(Collected data entries)
......

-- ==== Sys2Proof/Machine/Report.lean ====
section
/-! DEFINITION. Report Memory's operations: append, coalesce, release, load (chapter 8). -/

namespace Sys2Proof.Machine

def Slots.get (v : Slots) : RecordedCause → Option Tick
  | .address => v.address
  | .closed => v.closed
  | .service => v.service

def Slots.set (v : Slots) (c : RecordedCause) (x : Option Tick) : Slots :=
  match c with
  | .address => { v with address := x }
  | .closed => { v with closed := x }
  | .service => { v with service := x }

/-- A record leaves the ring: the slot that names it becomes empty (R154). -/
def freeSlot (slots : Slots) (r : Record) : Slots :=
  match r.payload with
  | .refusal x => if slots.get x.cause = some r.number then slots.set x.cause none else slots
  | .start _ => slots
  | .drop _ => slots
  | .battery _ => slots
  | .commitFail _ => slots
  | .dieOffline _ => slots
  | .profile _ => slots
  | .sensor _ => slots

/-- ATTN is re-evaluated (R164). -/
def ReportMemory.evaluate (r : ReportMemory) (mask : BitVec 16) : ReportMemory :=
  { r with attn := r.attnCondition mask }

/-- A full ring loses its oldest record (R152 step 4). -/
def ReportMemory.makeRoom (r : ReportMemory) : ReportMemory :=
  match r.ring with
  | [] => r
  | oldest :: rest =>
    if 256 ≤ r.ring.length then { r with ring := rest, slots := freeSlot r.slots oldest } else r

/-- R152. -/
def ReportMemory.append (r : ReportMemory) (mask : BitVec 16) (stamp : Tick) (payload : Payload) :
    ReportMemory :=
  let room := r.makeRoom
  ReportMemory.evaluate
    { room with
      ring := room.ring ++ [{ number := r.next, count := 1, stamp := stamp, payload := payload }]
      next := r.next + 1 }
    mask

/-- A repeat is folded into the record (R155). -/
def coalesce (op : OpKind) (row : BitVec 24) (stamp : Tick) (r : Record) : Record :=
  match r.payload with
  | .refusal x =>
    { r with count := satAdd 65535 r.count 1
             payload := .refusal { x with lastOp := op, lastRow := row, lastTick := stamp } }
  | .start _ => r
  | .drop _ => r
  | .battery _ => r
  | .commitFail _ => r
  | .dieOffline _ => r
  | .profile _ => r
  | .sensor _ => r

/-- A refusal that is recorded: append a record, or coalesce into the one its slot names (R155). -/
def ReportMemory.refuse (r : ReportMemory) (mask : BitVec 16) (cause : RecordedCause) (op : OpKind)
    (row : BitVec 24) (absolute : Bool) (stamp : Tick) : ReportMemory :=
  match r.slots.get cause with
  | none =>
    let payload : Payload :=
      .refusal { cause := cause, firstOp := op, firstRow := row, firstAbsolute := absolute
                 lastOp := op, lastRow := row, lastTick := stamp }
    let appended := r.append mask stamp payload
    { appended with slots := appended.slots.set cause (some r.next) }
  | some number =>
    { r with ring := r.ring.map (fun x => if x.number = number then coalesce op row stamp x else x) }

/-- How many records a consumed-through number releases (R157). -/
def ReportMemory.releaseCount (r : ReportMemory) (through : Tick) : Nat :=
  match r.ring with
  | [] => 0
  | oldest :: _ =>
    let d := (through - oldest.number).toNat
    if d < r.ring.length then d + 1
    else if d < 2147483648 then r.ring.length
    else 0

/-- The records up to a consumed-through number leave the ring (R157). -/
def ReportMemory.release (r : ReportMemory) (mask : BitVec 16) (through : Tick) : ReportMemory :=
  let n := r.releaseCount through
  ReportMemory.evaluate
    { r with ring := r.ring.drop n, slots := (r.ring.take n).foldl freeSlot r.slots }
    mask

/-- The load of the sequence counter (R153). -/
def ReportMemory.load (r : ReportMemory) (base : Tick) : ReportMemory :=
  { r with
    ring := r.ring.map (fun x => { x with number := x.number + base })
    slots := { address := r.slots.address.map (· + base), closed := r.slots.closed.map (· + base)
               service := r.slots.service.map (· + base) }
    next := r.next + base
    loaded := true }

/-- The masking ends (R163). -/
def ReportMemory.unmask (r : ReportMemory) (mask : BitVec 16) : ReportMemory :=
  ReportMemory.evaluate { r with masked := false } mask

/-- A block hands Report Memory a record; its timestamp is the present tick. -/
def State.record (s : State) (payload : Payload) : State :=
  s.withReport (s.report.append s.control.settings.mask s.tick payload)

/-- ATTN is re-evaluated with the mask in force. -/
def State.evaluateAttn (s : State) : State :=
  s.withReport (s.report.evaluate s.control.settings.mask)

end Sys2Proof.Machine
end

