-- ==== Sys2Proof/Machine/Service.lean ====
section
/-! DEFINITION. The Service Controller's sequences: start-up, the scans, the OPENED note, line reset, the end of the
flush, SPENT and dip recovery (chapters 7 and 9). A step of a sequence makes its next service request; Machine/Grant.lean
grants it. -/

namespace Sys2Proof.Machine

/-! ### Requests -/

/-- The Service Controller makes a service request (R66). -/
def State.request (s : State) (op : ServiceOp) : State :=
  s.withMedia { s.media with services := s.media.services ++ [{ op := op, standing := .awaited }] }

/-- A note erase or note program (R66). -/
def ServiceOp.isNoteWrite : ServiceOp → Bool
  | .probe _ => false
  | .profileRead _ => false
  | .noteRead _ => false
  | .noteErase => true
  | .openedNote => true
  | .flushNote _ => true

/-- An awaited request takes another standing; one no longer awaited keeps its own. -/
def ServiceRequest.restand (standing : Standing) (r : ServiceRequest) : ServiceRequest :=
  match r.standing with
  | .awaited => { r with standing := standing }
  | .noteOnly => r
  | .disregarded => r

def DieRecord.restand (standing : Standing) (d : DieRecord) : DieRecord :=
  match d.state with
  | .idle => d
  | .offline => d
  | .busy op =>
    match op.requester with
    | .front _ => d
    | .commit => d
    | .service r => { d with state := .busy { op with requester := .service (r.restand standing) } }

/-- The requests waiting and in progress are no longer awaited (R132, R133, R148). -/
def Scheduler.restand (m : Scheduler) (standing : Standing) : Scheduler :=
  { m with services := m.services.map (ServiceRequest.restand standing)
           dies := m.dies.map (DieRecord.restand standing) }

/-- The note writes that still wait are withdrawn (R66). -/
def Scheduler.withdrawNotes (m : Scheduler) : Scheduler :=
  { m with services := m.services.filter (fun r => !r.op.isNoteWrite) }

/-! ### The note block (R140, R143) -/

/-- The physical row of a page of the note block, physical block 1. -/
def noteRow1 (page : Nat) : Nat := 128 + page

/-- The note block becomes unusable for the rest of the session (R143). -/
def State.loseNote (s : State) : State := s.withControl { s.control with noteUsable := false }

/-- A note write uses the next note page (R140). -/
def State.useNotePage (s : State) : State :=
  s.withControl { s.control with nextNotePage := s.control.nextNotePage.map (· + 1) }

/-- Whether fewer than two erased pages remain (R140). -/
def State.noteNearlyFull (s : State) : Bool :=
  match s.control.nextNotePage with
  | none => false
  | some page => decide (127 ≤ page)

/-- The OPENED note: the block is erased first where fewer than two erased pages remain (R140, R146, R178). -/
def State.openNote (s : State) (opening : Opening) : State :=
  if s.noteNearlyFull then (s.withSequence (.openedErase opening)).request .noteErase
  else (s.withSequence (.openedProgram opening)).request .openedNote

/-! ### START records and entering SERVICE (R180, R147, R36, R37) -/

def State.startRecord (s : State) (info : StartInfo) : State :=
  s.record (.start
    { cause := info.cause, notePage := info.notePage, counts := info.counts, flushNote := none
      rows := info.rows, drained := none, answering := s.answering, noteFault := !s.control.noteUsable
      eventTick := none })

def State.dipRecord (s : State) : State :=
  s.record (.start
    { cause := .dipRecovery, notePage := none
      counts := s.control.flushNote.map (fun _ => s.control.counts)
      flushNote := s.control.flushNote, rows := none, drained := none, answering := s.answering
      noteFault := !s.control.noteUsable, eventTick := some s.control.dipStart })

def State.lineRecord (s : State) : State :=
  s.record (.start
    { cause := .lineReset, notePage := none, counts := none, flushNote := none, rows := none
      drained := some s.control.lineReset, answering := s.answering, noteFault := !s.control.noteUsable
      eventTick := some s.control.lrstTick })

......

*YOUR ASSIGNMENT*
Please go through the entries and show every line with the word "refusal".

*RESPONSE TO THIS EXERCISE*
  | .refusal x => if slots.get x.cause = some r.number then slots.set x.cause none else slots
  | .refusal x =>
             payload := .refusal { x with lastOp := op, lastRow := row, lastTick := stamp } }
/-- A refusal that is recorded: append a record, or coalesce into the one its slot names (R155). -/
      .refusal { cause := cause, firstOp := op, firstRow := row, firstAbsolute := absolute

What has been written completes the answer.